WHAT YOU NEED TO DO — Copy out each line containing "timetable" from the entries below.

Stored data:
----

-- ==== Sys2Proof/Machine/FieldCmds.lean ====
section
/-!
DEFINITION. Commands of the field die that meet timetable actions: register writes and triggers of window decimators, units
and counters.  In the same field-clock cycle the timetable's action on a destination applies first (R58, R76).
-/
namespace Sys2Proof.Machine

namespace State

/-- The commits of the field die that are due fire, the earliest nanosecond first, `f` of them at most. -/
def ttFirstN : Nat → State → State
  | 0, s => s
  | f + 1, s =>
    match s.ttExec.filter (fun x => x.field && s.ttDue x) with
    | [] => s
    | x :: l =>
      let d := l.foldl (fun m y => min m y.c.dt) x.c.dt
      let hit := fun (y : TtExec) => y.field && y.c.dt == d
      ttFirstN f ({ s with ttExec := s.ttExec.filter (fun y => ! hit y) }.ttFireAll (s.ttExec.filter hit) false)

/-- The state in which every timetable action that is due on the field die has been applied. -/
def ttFirst (s : State) : State := ttFirstN s.ttExec.length s

end State

/-- SN_CFG_WRITE. -/
def execSnCfgWrite (c : Fin 72) (v : Word) (s : State) : Out := .next (writeSnCfg c v s.ttFirst)

/-- WCFG_WRITE. -/
def execWcfgWrite (c : Fin 72) (v : Word) (s : State) : Out := .next (writeWcfg c v s.ttFirst)

/-- WCTL_START. -/
def execWctlStart (c : Fin 72) (s : State) : Out :=
  let s0 := s.ttFirst
  .next (s0.winEvent c (instant s0.dtF 0) true false)

/-- WCTL_END. -/
def execWctlEnd (c : Fin 72) (s : State) : Out :=
  let s0 := s.ttFirst
  .next (s0.winEvent c (instant s0.dtF 0) false true)

/-- A register write of the control die to a block that needs its epoch (R17, R97, R135, R415): made under the epoch that the
control die holds, it applies, or the field die rejects it. -/
def underEpoch (s : State) (f : State → State) : State :=
  let e := s.num A.CPL_EPOCH
  if s.epochOk e then f s.ttFirst else rejectTransfer (s.rejectKind (some e)) s

/-- PU_CTL_WRITE: unit 0–15 PU, 16–47 GP00–GP31. -/
def execPuCtlWrite (u : Fin 48) (v : Word) (s : State) : Out := .next (underEpoch s (writeUnitCtl u v))

/-- PU_SET_WRITE. -/
def execPuSetWrite (u : Fin 48) (b : Fin 17) (v : Word) (s : State) : Out :=
  .next (if b.val < uSetLen u then underEpoch s (writeUnitSet u b v) else s)

/-- BL_CLR. -/
def execBlClr (v : Word) (s : State) : Out := .next (underEpoch s (writeBlClr v))

/-- BL_SS_CFG_WRITE. -/
def execBlSsCfgWrite (su : Fin 24) (v : Word) (s : State) : Out := .next (underEpoch s (writeSsCfg su v))

/-- CW_CFG_WRITE. -/
def execCwCfgWrite (i : Fin 112) (thr : Bool) (v : Word) (s : State) : Out := .next (underEpoch s (writeCmp i thr v))

/-- TRIGGER_CROSSING (R111): at this instant the counter crosses TRGk. -/
def execTriggerCrossing (u : Fin 48) (k : Fin 2) (eu : Fin 20) (s : State) : Out := .next (s.ttFirst.trgCrossing u k eu)

/-- SEAL: a write of SEAL (R98). -/
def execSeal (u : Fin 48) (seq : BitVec 8) (s : State) : Out :=
  .next (underEpoch s (fun t => t.sealUnit u seq.toNat))

/-- GP_GSEAL. -/
def execGpGseal (g : Fin 8) (seq : BitVec 8) (s : State) : Out :=
  .next (underEpoch s (fun t => (sealGroup g seq.toNat false t).1))

/-- TC_TRIGGER: at a field-clock edge a waiting hardware trigger applies TRG.ACT (R352). -/
def execTcTrigger (n : Fin 32) (s : State) : Out :=
  let s0 := s.ttFirst
  let h := s0.getTc n
  if h.trig = 0 ∨ ! s0.fclkEdge then .next s0 else .next ((s0.setTc n { h with trig := 0 }).tcAct n)

/-- TC_ARM. -/
def execTcArm (n : Fin 32) (s : State) : Out := .next (s.ttFirst.tcArm n)

/-- TC_RESTART. -/
def execTcRestart (n : Fin 32) (s : State) : Out := .next (s.ttFirst.tcRestart n)

/-- TC_CAPTURE. -/
def execTcCapture (n : Fin 32) (s : State) : Out := .next (s.ttFirst.tcCapture n)

/-- TC_CTL_WRITE. -/
def execTcCtlWrite (n : Fin 32) (v : Word) (s : State) : Out := .next (writeTcCtl n v s.ttFirst)

end Sys2Proof.Machine
end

----

EXERCISE SOLUTION —
DEFINITION. Commands of the field die that meet timetable actions: register writes and triggers of window decimators, units
and counters.  In the same field-clock cycle the timetable's action on a destination applies first (R58, R76).
/-- The state in which every timetable action that is due on the field die has been applied. -/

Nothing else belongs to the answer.